Exact dimensions of a 3-sided coin?

OP checking in.

In my OP I did expect the fat coin to be a fair d3. Master Blaster did a good job of explaining why a fat coin could not be a fair d3. After that I insisted in the best approximation I could get with the fat coin anyways. The other better d3s are well known to me and I am not particularly interested in them at this time.

If it matters, the scenario I was trying to solve was having to roll a d3 in a lost-in-the-woods situation, where you have some cans among your rations. This is why I can take the floor to be soft and not given to the can bouncing and rolling. Anyways, the question is more academic than practical.

So, are we agreeing that d/h=1.5 is close enough? This sounds like a fairly easy to find can model. Time to go to the supermarket with a measuring tape.

Sorry for resurrecting a zombie thread but I was digging through my old video collection and I realized I meant to upload a video of my simulation but never did.

Anyway, here’s me rolling 100 three sided coins

I don’t see why a tuna can shape couldn’t be fair. I see that it’s not a straightforward calculation. But couldn’t you experimentally flip a bunch of different tuna cans 10,000 times and see what shapes empirically gives you the right results?

Yes, but the empirically correct result would depend on things like what surface you’re flipping them onto. The optimum shape would be different for a hard surface or a bouncy one or a squishy one.

This made me wonder about the fairness of ten sided dice. Are they really as likely to roll onto any adjacent face, or are they less likely to switch from a “north” face onto a “south” face?

Boy, you’re a SERIOUS gamer if you’re looking to keep playing D&D when lost in the woods. :slight_smile:

You might be able to come up with a way to roll it so that it would tend to land either north or south. But with a regular die you can do this too. If you drop it without rolling, with the six on top, you can get it to roll sixes more often, just from the cases when it lands flat and doesn’t roll.

If you shake it loosely in your hand before rolling, the tendency to switch from north to south, and from south to north, will cancel out.

Cool. Did you get the results from these rolls? I don’t see too many falling on edge.

Call it LARP, if you want.

It is trivial to make fair even sided die. Construct 2 n-sided pyramids and glue the bases together. The picture on the left here seems to show a related 10-sided die. The bases are not aligned, so some rounding has been done to the edges. An less rounded version is shown on the left but note the sides are not flat.

To get an odd sided fair die, construct one with twice as many sides and pair up sides. Whole lot easier, and more accurate, than futzing with tuna cans.

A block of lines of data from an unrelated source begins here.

/-- The processor is idle (R224). An engine that runs nothing has no memory request outstanding, since its done comes after the last
of them (R39, R40, R142). -/
def State.idleNow (s : State) : Bool :=
  s.cores.all (fun c => c.run.isNone) && s.engs.all (fun e => e.1 == 6 || e.2.runs.isEmpty) && s.due.isEmpty && s.tml.xfers.isEmpty && s.tml.inb.isEmpty
  && s.tasks.all (fun e => e.2.opcode == 0x06 && e.2.phase == .running)
  && s.engs.all (fun e => e.2.ctl.isNone) && s.td.isEmpty && !s.published

/-- A COMPOSE with OUT zero is latched (R227). -/
def State.displays (s : State) : Bool := s.tasks.any (fun e => e.2.opcode == 0x06 && e.2.latchAt.isSome && e.2.w 2 = 0)

/-- The limits of R227 as GOV_RUNG.LIMIT shows them: rung and bit. -/
def State.rungLimits (s : State) : List (Nat × Nat) :=
  [(profileRung s.profile, 1)]
  ++ (if s.displays then [(2, 2)] else [])
  ++ (if (List.range 4).any (fun p => s.rf .TML_PORT p 0 0 3 = 3 || s.rf .TML_PORT p 0 0 3 = 4) then [(2, 4)] else [])
  ++ (if s.crs.any (fun e => e.2.state == .held) || (List.range 64).any (fun n => s.rb .ADM_STAT n 0 1) then [(3, 8)] else [])

/-- The deepest rung allowed (R227). -/
def State.deepest (s : State) : Nat := (s.rungLimits.map (·.1)).foldl min 5

/-- GOV_RUNG.LIMIT: the limits that give the deepest rung. -/
def State.limitBits (s : State) : Nat :=
  ((s.rungLimits.filter (fun l => l.1 == s.deepest)).map (·.2)).foldl (· + ·) 0

/-- Entry in ns without what is dirty, and worst exit in ns, of a rung (Table 06-5). -/
def rungTimes (k : Nat) : Nat × Nat :=
  match k with
  | 1 => (50, 150) | 2 => (500, 1500) | 3 => (5000, 15000) | 4 => (20000, 150000) | 5 => (150000, 1500000) | _ => (0, 0)

/-- How far off the timers of R228 are, in ns: wait and semaphore timeouts, watchdogs, a pending table. -/
def State.nextTimers (s : State) : List Int :=
  (s.flights.filterMap (fun e => e.2.wait.bind (fun w => w.deadline))).map (fun (t : Nat) => (t : Int) - s.ref)
  ++ s.ctxs.filterMap (fun e => if e.2.wdMs ≠ 0 && s.ctxActive e.1 && !s.wdHolds e.1 then
      some ((e.2.wdMs * 1000000 : Nat) - Tab.getD s.wd e.1 0 : Int) else none)
  ++ s.pendStart.toList.map (fun (t : Nat) => (t : Int) - s.now)

/-- The prediction of R228. -/
def State.idlePred (s : State) : Int :=
  s.nextTimers.foldl min (min ((s.nextStart : Int) - 20000 - s.now) (s.rf .GOV_IDLE_AVG 0 0 0 40 : Nat))

/-- The rung of R228 for a prediction; what is dirty at the deeper rungs is a free value. -/
def State.chooseRung (s : State) (pred : Int) : Nat → Nat
  | 0 => 0
  | k + 1 =>
    let t := rungTimes (k + 1)
    let dirty := if 3 ≤ k + 1 then Config.free (s.fresh + k) else 0
    if k + 1 ≤ s.deepest && (s.rf .GOV_BE (k + 1) 0 0 40 : Int) ≤ pred && ((t.1 + dirty + t.2 : Nat) : Int) ≤ pred then k + 1
    else s.chooseRung pred k
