-- ==== Sys2Proof/Machine/Flags.lean ====
section
/-! DEFINITION. The comparator flags: what COMPARE sets (Table 03-18). -/

namespace Sys2Proof.Machine

/-- Table 03-18: the comparator's new value by OP. -/
def compareOp (op : Nat) (a b : Word) : Bool :=
  match op with
  | 0 => a == b
  | 1 => a != b
  | 2 => a.toNat < b.toNat
  | 3 => a.toNat ≤ b.toNat
  | 4 => b.toNat < a.toNat
  | 5 => b.toNat ≤ a.toNat
  | 6 => a.toInt < b.toInt
  | 7 => a.toInt ≤ b.toInt
  | 8 => b.toInt < a.toInt
  | 9 => b.toInt ≤ a.toInt
  | 10 => (a &&& b) != 0
  | _ => false

end Sys2Proof.Machine
end

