/-- A routine starts to issue `total` commands; with none it is left at once. -/
def State.startRom (s : State) (f : Nat) (data : List Word) (total : Nat) (after : List (Nat × Word)) : State :=
  let s := s.updFlight f (fun x => match x.call with
    | some c =>
      let x := { x with call := some { c with data := data, total := total, after := after, started := true } }
      if total = 0 then { x with lastLayer := hdrLayer c.hdr, lastOp := hdrOper c.hdr }.leaveCall else x
    | none => x)
  s.settle f

/-- A routine that reads a list of `n` words: a faulting read is a page fault, a shorter list is waited for. -/
def State.romList (s : State) (f : Nat) (c : Call) (n : Nat) (data : Option (List Word)) (total : Nat) : State :=
  let s := s.readMem (.cmdData f) (c.p 0) (8 * n)
  let part := (Tab.get? s.flights f).bind (fun x => s.ctxPart x.ctx)
  match s.unlessRefused part (c.p 0) (8 * n) data with
  | none => (s.noteRefused part (c.p 0) (8 * n)).guilty f 8 none (c.p 0)
  | some l => if l.length < n then s else s.startRom f (l.take n) total []

/-! ## Yields and timeouts (R114, R123, R152) -/

/-- After 4,096 commands the submission gives its sequencer up (R123). -/
def State.seqYield (s : State) (f : Nat) : State :=
  match Tab.get? s.flights f with
  | none => s
  | some x =>
    if x.onSeq && 4096 ≤ x.count then
      s.updFlight f (fun x => { x with seqr := none, readySince := some s.ref, count := 0 })
    else s

/-- A timeout expires (R114, R152), which is a wake (R230), on a wait that is still there: after its deadline, for what becomes true in the
arbitration of the deadline itself wins (log 119). -/
def State.waitTimeout (s : State) (f : Nat) : State :=
  match Tab.get? s.flights f with
  | none => s
  | some x =>
    match x.wait with
    | none => s
    | some w =>
      match w.deadline with
      | none => s
      | some d =>
        if s.ref ≤ d || x.inTeardown || x.ending.isSome then s
        else (s.wake.count 303 1 (s.flightWho f)).endEarly f 7

end Sys2Proof.Machine
end

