/-- The key under which a port takes frames: the previous one until KEY_SWITCH (R337); a zeroised one reads as zero. -/
def TPort.inKey (x : TPort) : LinkKey := (x.oldKey.or x.rxKey).getD {}

/-- The tag of a frame that arrives at a port holds (R336, R338). -/
def State.frameTagOk (s : State) (p : Nat) (f : FrameIn) : Bool := (s.tport p).inKey.tag f == f.tag

/-- A frame that came through port `p` goes on through the port of its route, enciphered again under the keys and the counter of that
port (R357), x first or y first as it came (R354). Its buffer is free once it has left (R353); an aborted one has none. -/
def State.forward (s : State) (p : Nat) (f : FrameIn) (typ : Nat) : State :=
  let owe := decide (typ ≠ 3)
  match s.hopOn f.dest (f.vc < 2) with
  | none => s.when owe (fun s => s.oweCredit p f.cls f.vc)
  | some q =>
    let s := s.when (typ = 3) (fun s => s.bump .TML_PORT_CNT q 0 48 16 1)
    s.txFrame q { typ := typ, dest := f.dest, src := f.src, cls := f.cls, vc := s.nextVc f.vc (some p) q,
                  body := .through p f.vc f.ctr owe, text := (s.tport p).inKey.text f, seg := f.seg }

/-- What the flits of a segment that arrives at this node carry for the filters of R401; those of another node's carry nothing. -/
def State.arrivedWho (s : State) (f : FrameIn) : Who3 :=
  match f.seg with
  | none => {}
  | some d =>
    if f.dest ≠ s.posn then {}
    else if f.cls = 3 then
      (((Tab.get? s.tml.xfers d.xfer).bind (fun y => Tab.get? s.tasks y.task)).map Task.who).getD {}
    else { part := (s.tml.inb.find? (fun y => y.src == f.src && y.xfer == d.xfer)).map (·.part) }

/-- A frame arrives on a port that is up. -/
def State.frameIn (s : State) (p : Nat) (f : FrameIn) : State :=
  if s.portState p ≠ 3 then s
  else
    let x := s.tport p
    let tagOk := s.frameTagOk p f
    let through := f.cls ≠ 0 && f.dest ≠ s.posn && 1 ≤ f.cls
    let s := (s.updPort p (fun x => { x with rxAt := s.ref })).count (161 + 2 * p) (64 * f.text.length) (s.arrivedWho f)
    if !tagOk || f.ctr ≠ x.rx then
      let s := s.bump .SEC_LINK p 0 16 16 1
      let l := ((Tab.getD s.sec.tagFails p []) ++ [s.ref]).filter (fun a => s.ref < a + 1000000)
      let s := s.setSec (fun c => { c with tagFails := Tab.set c.tagFails p l })
      let s := s.when (through && !tagOk && f.ctr = x.rx) (fun s => s.forward p f 3)
      if 16 ≤ l.length then
        ((s.setSec (fun c => { c with tagFails := Tab.erase c.tagFails p })).portSecurity 4 p).portDown p 9
      else (s.updPort p (fun x => { x with nakDue := true })).txFrame p { typ := 2 }
    else
      let most := s.rf .TML_PORT p 0 21 7
      let s := s.updPort p (fun x => { x with rx := x.rx + 1, replay := x.acked f.ack,
                                              credits := addCredits most x.credits f.credit })
      let goes := through && f.typ ≠ 3
      let s := ((s.when f.nak (fun s => s.resend p 0)).when (!goes) (fun s => s.oweCredit p f.cls f.vc)).pumpAll p
      if f.typ = 3 then s
      else if through then s.forward p f f.typ
      else if f.cls ≠ 0 && !s.gstopped then s.wake else s
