-- ==== Sys2Proof/Machine/Dispatch.lean ====
section
/-! DEFINITION. One arm per command of the table: each calls the meaning of its row. -/

namespace Sys2Proof.Machine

It all comes down to symmetry. Can you rotate/flip/etc. the die from one face up to another face up so that it looks exactly the same except for labelling?

The skew of the two pyramids is so that there’s a flat face on top when it lands, instead of an edge. This does not require rounded edges or curved faces; what it does require is non-triangular faces (they come out kite-shaped).

Yeah, the answer was in the quote: h = 1.33r. In that simulation, it was 33.35% side after 50,000 simulations.